== Task goal ==
Would you please copy every line from the records that contains the word "checkW"?

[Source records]
□ □ □

-- ==== Sys2Proof/Laws/Memory.lean ====
section
/-! SUPPORT. Memory: a read after a write, writes of several bytes, and the canonical form that every write keeps. -/

namespace Sys2Proof.Laws

open Sys2Proof Sys2Proof.Machine

/-- A byte read after a write. -/
theorem mget_mset (s : State) (a k : Nat) (b : Byte) : (s.mset a b).mget k = if k = a then b else s.mget k :=
  kmap_get_set 0 s.mem a k b

/-- Everything but memory is as before a write of bytes. -/
theorem mwrite_eq (s : State) (a : Nat) (bs : List Byte) : s.mwrite a bs = { s with mem := (s.mwrite a bs).mem } := by
  induction bs generalizing s a with
  | nil => rfl
  | cons b bs ih => simp only [State.mwrite]; rw [ih]; rfl

/-- A byte read after a write of bytes. -/
theorem mget_mwrite (s : State) (a k : Nat) (bs : List Byte) :
    (s.mwrite a bs).mget k = if a ≤ k ∧ k < a + bs.length then bs.getD (k - a) 0 else s.mget k := by
  induction bs generalizing s a with
  | nil => simp only [State.mwrite, List.length_nil]; rw [if_neg (by omega)]
  | cons b bs ih =>
    simp only [State.mwrite, ih, mget_mset, List.length_cons]
    by_cases h : k = a
    · subst h
      have e : ¬(k + 1 ≤ k ∧ k < k + 1 + bs.length) := by omega
      have e' : k ≤ k ∧ k < k + (bs.length + 1) := by omega
      rw [if_neg e, if_pos rfl, if_pos e', Nat.sub_self, List.getD_cons_zero]
    · simp only [h, ↓reduceIte]
      by_cases h1 : a + 1 ≤ k ∧ k < a + 1 + bs.length
      · rw [if_pos h1, if_pos (by omega)]
        obtain ⟨j, rfl⟩ : ∃ j, k = a + 1 + j := ⟨k - (a + 1), by omega⟩
        have e1 : a + 1 + j - (a + 1) = j := by omega
        have e2 : a + 1 + j - a = j + 1 := by omega
        rw [e1, e2, List.getD_cons_succ]
      · rw [if_neg h1, if_neg (by omega)]

/-- The bytes just written read back. -/
theorem mread_mwrite (s : State) (a : Nat) (bs : List Byte) : (s.mwrite a bs).mread a bs.length = bs := by
  apply List.ext_getElem
  · simp [State.mread]
  · intro i h1 h2
    simp only [State.mread, List.getElem_map, List.getElem_range, mget_mwrite]
    rw [if_pos (by omega)]
    simp [h2]

/-- A write of a byte keeps the canonical form. -/
theorem memOk_mset (s : State) (a : Nat) (b : Byte) (h : s.memOk) : (s.mset a b).memOk :=
  kmap_wf_set 0 s.mem a b h

/-- A write of bytes keeps the canonical form. -/
theorem memOk_mwrite (s : State) (a : Nat) (bs : List Byte) (h : s.memOk) : (s.mwrite a bs).memOk := by
  induction bs generalizing s a with
  | nil => exact h
  | cons b bs ih => exact ih _ _ (memOk_mset s a b h)

/-- Zeroing a range keeps the canonical form. -/
theorem memOk_clearBytes (s : State) (a n : Nat) (h : s.memOk) : (s.clearBytes a n).memOk := kmap_wf_filter 0 s.mem _ h

/-- A byte read after a range has been zeroed. -/
theorem mget_clearBytes (s : State) (a n k : Nat) :
    (s.clearBytes a n).mget k = if a ≤ k ∧ k < a + n then 0 else s.mget k := by
  unfold State.clearBytes State.mget
  by_cases h : a ≤ k ∧ k < a + n
  · rw [if_pos h]
    induction s.mem with
    | nil => rfl
    | cons c m ih =>
      obtain ⟨x, v⟩ := c
      simp only [List.filter_cons]
      split
      · next hc =>
        simp only [KMap.get]
        rw [if_neg (by rintro rfl; simp [h.1, h.2] at hc)]
        exact ih
      · exact ih
  · rw [if_neg h]
    induction s.mem with
    | nil => rfl
    | cons c m ih =>
      obtain ⟨x, v⟩ := c
      simp only [List.filter_cons]
      split
      · simp only [KMap.get]; split
        · rfl
        · exact ih
      · next hc =>
        simp only [KMap.get]
        rw [if_neg (by rintro rfl; simp only [Bool.not_eq_true', Bool.and_eq_false_iff, decide_eq_false_iff_not] at hc; apply h; simpa using hc)]
        exact ih

/-- States of the same memory agree on the canonical form. -/
theorem memOk_of_eq {s t : State} (h : s.memOk) (e : t.mem = s.mem) : t.memOk := by
  unfold State.memOk at *; rw [e]; exact h

/-- Marking a frame dirty leaves memory. -/
@[simp] theorem markDirty_mem (s : State) (a : Nat) : (s.markDirty a).mem = s.mem := rfl

/-- What a write to a scratchpad does to memory. -/
theorem swrite_mem (s : State) (a : Nat) (bs : List Byte) : (s.swrite a bs).mem = (s.mwrite a bs).mem := by
  unfold State.swrite
  split
  · next h => rw [List.isEmpty_iff.1 h]; rfl
  · simp only; split <;> rfl

/-- A write to a scratchpad keeps the canonical form. -/
theorem memOk_swrite (s : State) (a : Nat) (bs : List Byte) (h : s.memOk) : (s.swrite a bs).memOk :=
  memOk_of_eq (memOk_mwrite s a bs h) (swrite_mem s a bs)

end Sys2Proof.Laws
end

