-- ==== Sys2Proof/Laws/Issue.lean ====
section
/-! SUPPORT. What the issue of a word does: its dequeues, its delivery, and the two shapes that most words have, one that
delivers what its operands give and one that queues a request. -/

namespace Sys2Proof.Laws

open Sys2Proof Sys2Proof.Machine

/-! ### Dequeues -/

/-- A fold keeps what each of its steps keeps. -/
theorem foldl_keeps {α β γ : Type} (g : β → γ) (f : β → α → β) (h : ∀ s a, g (f s a) = g s) (l : List α) (s : β) :
    g (l.foldl f s) = g s := by
  induction l generalizing s with
  | nil => rfl
  | cons a l ih => simp only [List.foldl_cons, ih, h]

/-- One dequeue touches units and, on a core, the mailbox only. -/
theorem dequeue1_rest (p c : Nat) (fwd : Bool) (s : State) (ch : Nat) :
    State.dequeue1 p c fwd s ch =
      { s with procs := (State.dequeue1 p c fwd s ch).procs, dies := (State.dequeue1 p c fwd s ch).dies } := by
  unfold State.dequeue1
  split
  · rfl
  · split
    · split <;> rfl
    · split
      · rfl
      · split <;> rfl

/-- The dequeues touch units and, on a core, the mailbox only. -/
theorem dequeue_rest (s : State) (p c : Nat) (sh : Shape) (v : View) :
    s.dequeue p c sh v = { s with procs := (s.dequeue p c sh v).procs, dies := (s.dequeue p c sh v).dies } := by
  unfold State.dequeue
  generalize dqChans sh v = l
  generalize (v.opc == 0x90) = b
  induction l generalizing s with
  | nil => rfl
  | cons a l ih =>
    rw [List.foldl_cons, ih, dequeue1_rest]

/-- One dequeue keeps what the unit's other parts hold. -/
theorem dequeue1_keeps {γ : Type} (g : Proc → γ) (hin : ∀ P ch f, g (popIn P ch f) = g P) (htask : ∀ P, g (popTask P) = g P)
    (hml : ∀ P m, g { P with ml := m } = g P) (hev : ∀ P m, g { P with evq := m } = g P)
    (hel : ∀ P m, g { P with el := m } = g P) (p c : Nat) (fwd : Bool) (s : State) (ch q : Nat) :
    g ((State.dequeue1 p c fwd s ch).proc q) = g (s.proc q) := by
  unfold State.dequeue1
  by_cases hq : q = p
  · subst hq
    split
    · rw [proc_modProc_self, hin]
    · split
      · split
        · rfl
        · rw [proc_modProc_self, htask]
      · split
        · rw [proc_modProc_self, hml]
        · split
          · rw [proc_modProc_self]; split
            · rw [hev]
            · rw [hel]
          · rfl
  · split
    · rw [proc_modProc_ne _ _ hq]
    · split
      · split
        · rfl
        · rw [proc_modProc_ne _ _ hq]
      · split
        · rw [proc_modProc_ne _ _ hq]
        · split
          · rw [proc_modProc_ne _ _ hq]
          · rfl

/-- The dequeues keep what the unit's other parts hold. -/
theorem dequeue_keeps {γ : Type} (g : Proc → γ) (hin : ∀ P ch f, g (popIn P ch f) = g P) (htask : ∀ P, g (popTask P) = g P)
    (hml : ∀ P m, g { P with ml := m } = g P) (hev : ∀ P m, g { P with evq := m } = g P)
    (hel : ∀ P m, g { P with el := m } = g P) (s : State) (p c : Nat) (sh : Shape) (v : View) (q : Nat) :
    g ((s.dequeue p c sh v).proc q) = g (s.proc q) :=
  foldl_keeps (fun s => g (s.proc q)) _ (fun s ch => dequeue1_keeps g hin htask hml hev hel p c _ s ch q) _ s

/-- Taking a head from the task lane changes its lane, the head and the open tasks only. -/
theorem popTask_rest (P : Proc) :
    popTask P = { P with lanes := (popTask P).lanes, head := (popTask P).head, openTasks := (popTask P).openTasks } := by
  unfold popTask; split <;> rfl

@[simp] theorem popTask_ctxs (P : Proc) : (popTask P).ctxs = P.ctxs := by rw [popTask_rest]
@[simp] theorem popTask_outs (P : Proc) : (popTask P).outs = P.outs := by rw [popTask_rest]
@[simp] theorem popTask_ins (P : Proc) : (popTask P).ins = P.ins := by rw [popTask_rest]
@[simp] theorem popTask_ml (P : Proc) : (popTask P).ml = P.ml := by rw [popTask_rest]
@[simp] theorem popTask_reqs (P : Proc) : (popTask P).reqs = P.reqs := by rw [popTask_rest]
@[simp] theorem popTask_held (P : Proc) : (popTask P).held = P.held := by rw [popTask_rest]
@[simp] theorem popTask_parked (P : Proc) : (popTask P).parked = P.parked := by rw [popTask_rest]
@[simp] theorem popTask_slots (P : Proc) : (popTask P).slots = P.slots := by rw [popTask_rest]
@[simp] theorem popTask_sels (P : Proc) : (popTask P).sels = P.sels := by rw [popTask_rest]
@[simp] theorem popTask_taskOut (P : Proc) : (popTask P).taskOut = P.taskOut := by rw [popTask_rest]
@[simp] theorem popTask_trace (P : Proc) : (popTask P).trace = P.trace := by rw [popTask_rest]
@[simp] theorem popTask_region (P : Proc) : (popTask P).region = P.region := by rw [popTask_rest]
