-- ==== Sys2Proof/Tests/Slice0.lean ====
section
/-! SUPPORT. Tests: ill-formed terms that WellFormed refuses, words written out from the encoding tables of the specification,
single steps whose results come from the specification's tables or from hand calculation, and for every statement a state and
operands that meet its hypotheses. -/

namespace Sys2Proof.Tests

open Sys2Proof Sys2Proof.Machine

set_option maxRecDepth 20000
set_option exponentiation.threshold 2048

/-! ### States for tests -/

/-- The machine after reset with context 0 of unit `p` running, the registers `xs` set, and slot 0 with the word `w` in hand. -/
def issuing (p : Nat) (w : Word) (xs : List (Nat × Word)) : State :=
  { State.reset.modCtx p 0 (fun C => { C with rstate := .run, x := xs.foldl (fun x a => vset x a.1 a.2) C.x }) with
    cur := { proc := p, ctx := 0, slot := 0, word := w } }

/-- The same on core 0 of die 0, acting for job 1. -/
def forJob (xs : List (Nat × Word)) : State := (issuing 4096 0 xs).modCtx 4096 0 fun C => { C with ctxjob := 0x101 }

/-- The next state of an outcome, and the reset state where there is none. -/
def nextOf (o : Host.Outcome State Fault Refusal) : State :=
  match o with
  | .next t => t
  | _ => State.reset

/-- Fields of a register word: x1 from x2 and x3, no predicate, no dequeue. -/
def r1 : RForm := { trig := unguarded, dst := 1, sa := 2, sb := 3, pact := 0, pidx := 0, dq := 0, mod := 0 }
/-- Fields of a word of the request port: destination 20. -/
def q1 : RForm := { r1 with dst := 20 }
/-- Fields of a word without a destination. -/
def z1 : RForm := { r1 with dst := 0 }
/-- Fields of an immediate word: x1 from x2. -/
def i1 : IForm := { trig := unguarded, dst := 1, sa := 2, imm := 0, dq := 0, mod := 0 }
/-- Fields of MOVW: x1, halfword 0. -/
def w1 : WForm := { trig := unguarded, dst := 1, imm := 0, hw := 0, zero := 0, ins := 0 }
/-- Fields of a branch by nothing. -/
def b1 : BForm := { trig := unguarded, disp := 0 }

/-- The shape of a word's opcode; ADD's where there is none. -/
def shp (v : View) : Shape :=
  match shapeOf v with
  | some sh => sh
  | none => {}

/-- The word with the fields `v` issues in `s`. -/
def canIssue (v : View) (s : State) : Bool :=
  match shapeOf v with
  | some sh => admission sh v s == .run && s.eccHit sh v == false
  | none => false

theorem issues_of_canIssue {v : View} {s : State} (h : canIssue v s = true) : Issues v (shp v) s := by
  unfold canIssue at h
  unfold shp
  split at h
  · rename_i sh e
    simp only [Bool.and_eq_true, beq_iff_eq] at h
    exact ⟨e, h.1, h.2⟩
  · exact absurd h (by decide)

theorem issues_all {v : BitVec 8 → View} {s : State} {l : List (BitVec 8)} (h : l.all (fun op => canIssue (v op) s) = true) :
    ∀ op ∈ l, Issues (v op) (shp (v op)) s := fun op m => issues_of_canIssue (List.all_eq_true.mp h op m)

/-- `n` opcodes from `lo` on. -/
def ops (lo n : Nat) : List (BitVec 8) := (List.range n).map fun k => BitVec.ofNat 8 (lo + k)

/-! ### Witnesses: words that deliver a value -/

theorem witness_IntegerArithmeticResults :
    (∀ op ∈ ops 0x00 16, Issues (viewR op r1) (shp (viewR op r1)) (issuing 0 0 [])) ∧ (Instr.add r1).wf = true ∧
      (Instr.abs { r1 with sb := 0 }).wf = true :=
  ⟨issues_all (by decide), by decide, by decide⟩

theorem witness_LogicAndShiftResults :
    (∀ op ∈ ops 0x10 16, Issues (viewR op r1) (shp (viewR op r1)) (issuing 0 0 [])) ∧ (Instr.and r1).wf = true ∧
      (Instr.clz { r1 with sb := 0 }).wf = true :=
  ⟨issues_all (by decide), by decide, by decide⟩

theorem witness_CompareSelectMoveResults :
    (∀ op ∈ ops 0x20 9, Issues (viewR op r1) (shp (viewR op r1)) (issuing 0 0 [])) ∧ r1.mod.toNat < 3 ∧
      ({ r1 with mod := 2 } : RForm).mod.toNat < 3 :=
  ⟨issues_all (by decide), by decide, by decide⟩

theorem witness_ImmediateResults :
    (∀ op ∈ ops 0x30 13, Issues (viewI op i1) (shp (viewI op i1)) (issuing 0 0 [])) ∧
      Issues (viewW 0x3D w1) (shp (viewW 0x3D w1)) (issuing 0 0 []) :=
  ⟨issues_all (by decide), issues_of_canIssue (by decide)⟩

theorem witness_FloatResults : ∀ op ∈ ops 0x50 16, Issues (viewR op r1) (shp (viewR op r1)) (issuing 0 0 []) :=
  issues_all (by decide)

theorem witness_BfloatResults : ∀ op ∈ ops 0x60 10, Issues (viewR op r1) (shp (viewR op r1)) (issuing 0 0 []) :=
  issues_all (by decide)

theorem witness_PackedResults : ∀ op ∈ ops 0x70 16, Issues (viewR op r1) (shp (viewR op r1)) (issuing 0 0 []) :=
  issues_all (by decide)

/-- Fields of CSAADD: pairs from x2, x4 and x6. -/
def pairs : RForm := { r1 with dst := 2, sa := 4, sb := 6 }

theorem witness_ConversionResults :
    (∀ op ∈ ops 0x80 6 ++ ops 0x87 3, Issues (viewR op r1) (shp (viewR op r1)) (issuing 0 0 [])) ∧
      (Instr.csaadd pairs).wf = true ∧ Issues (viewR 0x8A pairs) (shp (viewR 0x8A pairs)) (issuing 0 0 []) :=
  ⟨issues_all (by decide), by decide, issues_of_canIssue (by decide)⟩

/-! ### Witnesses: words of the context -/

theorem witness_PredicateAndContextWords :
    ∀ op ∈ ops 0x40 5, Issues (viewR op z1) (shp (viewR op z1)) (issuing 0 0 []) := issues_all (by decide)

theorem witness_TimeAndSleepWords :
    ∀ op ∈ ops 0x45 2, Issues (viewR op r1) (shp (viewR op r1)) (issuing 0 0 []) := issues_all (by decide)

theorem witness_SpecialRegisterReads :
    Issues (viewI 0x47 i1) (shp (viewI 0x47 i1)) (issuing 0 0 []) ∧
      Issues (viewI 0x47 i1) (shp (viewI 0x47 i1)) (issuing 4096 0 []) :=
  ⟨issues_of_canIssue (by decide), issues_of_canIssue (by decide)⟩
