-- ==== Sys2Proof/Machine/Alu.lean ====
section
/-! DEFINITION. The ALU functions (42_arith_logic.md R202) and the two ALU sequences (R200, R201). Operands are words
read as signed integers, results are exact integers that pass `checkW` before they reach ACC (R212). -/

namespace Sys2Proof.Machine

/-- `checkW(v)` (00_scope.md R22). FAULT_INFO of an overflow is 0 (60_exceptions.md R256). -/
def checkW (v : Int) : Except Stop Word :=
  if fitsWord v then .ok (BitVec.ofInt 32 v) else .error (.fault .arithmeticOverflow 0)

/-- Modulo: the floored remainder `top(1) % top(0)` (42_arith_logic.md R203). -/
def aluMod (b a : Word) : Except Stop Int :=
  if a.toInt = 0 then .error (.fault .divideByZero b) else .ok (b.toInt - a.toInt * b.toInt.fdiv a.toInt)

/-- Add (42_arith_logic.md R204). -/
def aluAdd (b a : Word) : Except Stop Int := .ok (b.toInt + a.toInt)

/-- Multiply (42_arith_logic.md R206). -/
def aluMul (b a : Word) : Except Stop Int := .ok (b.toInt * a.toInt)

/-- The exponent a power is computed with. A base of magnitude 2 or more leaves the word range at every exponent of 32
or more, and the powers of -1, 0 and 1 repeat with period 2, so an exponent of 32 or more is brought to 32 or 33 with
its parity kept: `checkW` gives the same answer (`checkW_pow_clipExponent`, notes/assumptions/10.md). -/
def clipExponent (n : Nat) : Nat := if n < 32 then n else 32 + n % 2

/-- Power: base `top(0)`, exponent `top(1)` (42_arith_logic.md R208). -/
def aluPow (b a : Word) : Except Stop Int :=
  if b.toInt < 0 then .error (.fault .negativeExponent b) else .ok (a.toInt ^ clipExponent b.toInt.toNat)

/-- Signed less-than `top(1) < top(0)` (42_arith_logic.md R209). -/
def aluLt (b a : Word) : Except Stop Int := .ok (truthWord (decide (b.toInt < a.toInt))).toInt

/-- Arithmetic negate (42_arith_logic.md R210). -/
def aluNeg (a : Word) : Except Stop Int := .ok (-a.toInt)

/-- Bitwise invert, defined as -(a + 1) (42_arith_logic.md R211). -/
def aluInvert (a : Word) : Except Stop Int := .ok (-(a.toInt + 1))

/-- Pointer increment (42_arith_logic.md R202). -/
def aluIncrement (a : Word) : Except Stop Int := .ok (a.toInt + 1)

/-- The not-equal-minus-one test: 0 for -1, else -1 (42_arith_logic.md R202). -/
def aluNotTrue (a : Word) : Except Stop Int := .ok (truthWord (!isTrue a)).toInt

/-- Write an ALU result to ACC after `checkW`; an ALU fault stops the micro-step (42_arith_logic.md R202). -/
def latchAcc (result : Except Stop Int) : Micro Unit := fun s =>
  match result with
  | .error e => .error e s
  | .ok v =>
    match checkW v with
    | .error e => .error e s
    | .ok w    => .ok () (s.setAcc w)

/-- The accumulator as a source. -/
def readAcc : Micro Word := fun s => .ok s.acc s

/-- The binary sequence (42_arith_logic.md R200). -/
def binarySequence (f : Word → Word → Except Stop Int) : List (Micro Unit) :=
  [ -- T1
    andThen (top 0) fun a =>
    andThen (top 1) fun b =>
    latchAcc (f b a),
    -- T2
    andThen (adjust .dec2) fun _ =>
    andThen readAcc fun r =>
    andThen (push r) fun _ =>
    advance ]

/-- The unary sequence (42_arith_logic.md R201). -/
def unarySequence (g : Word → Except Stop Int) : List (Micro Unit) :=
  [ -- T1
    andThen (top 0) fun a =>
    latchAcc (g a),
    -- T2
    andThen (adjust .dec1) fun _ =>
    andThen readAcc fun r =>
    andThen (push r) fun _ =>
    advance ]

end Sys2Proof.Machine
end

□ □ □

== Reply ==
read as signed integers, results are exact integers that pass `checkW` before they reach ACC (R212). -/
/-- `checkW(v)` (00_scope.md R22). FAULT_INFO of an overflow is 0 (60_exceptions.md R256). -/
def checkW (v : Int) : Except Stop Word :=
its parity kept: `checkW` gives the same answer (`checkW_pow_clipExponent`, notes/assumptions/10.md). -/
/-- Write an ALU result to ACC after `checkW`; an ALU fault stops the micro-step (42_arith_logic.md R202). -/
    match checkW v with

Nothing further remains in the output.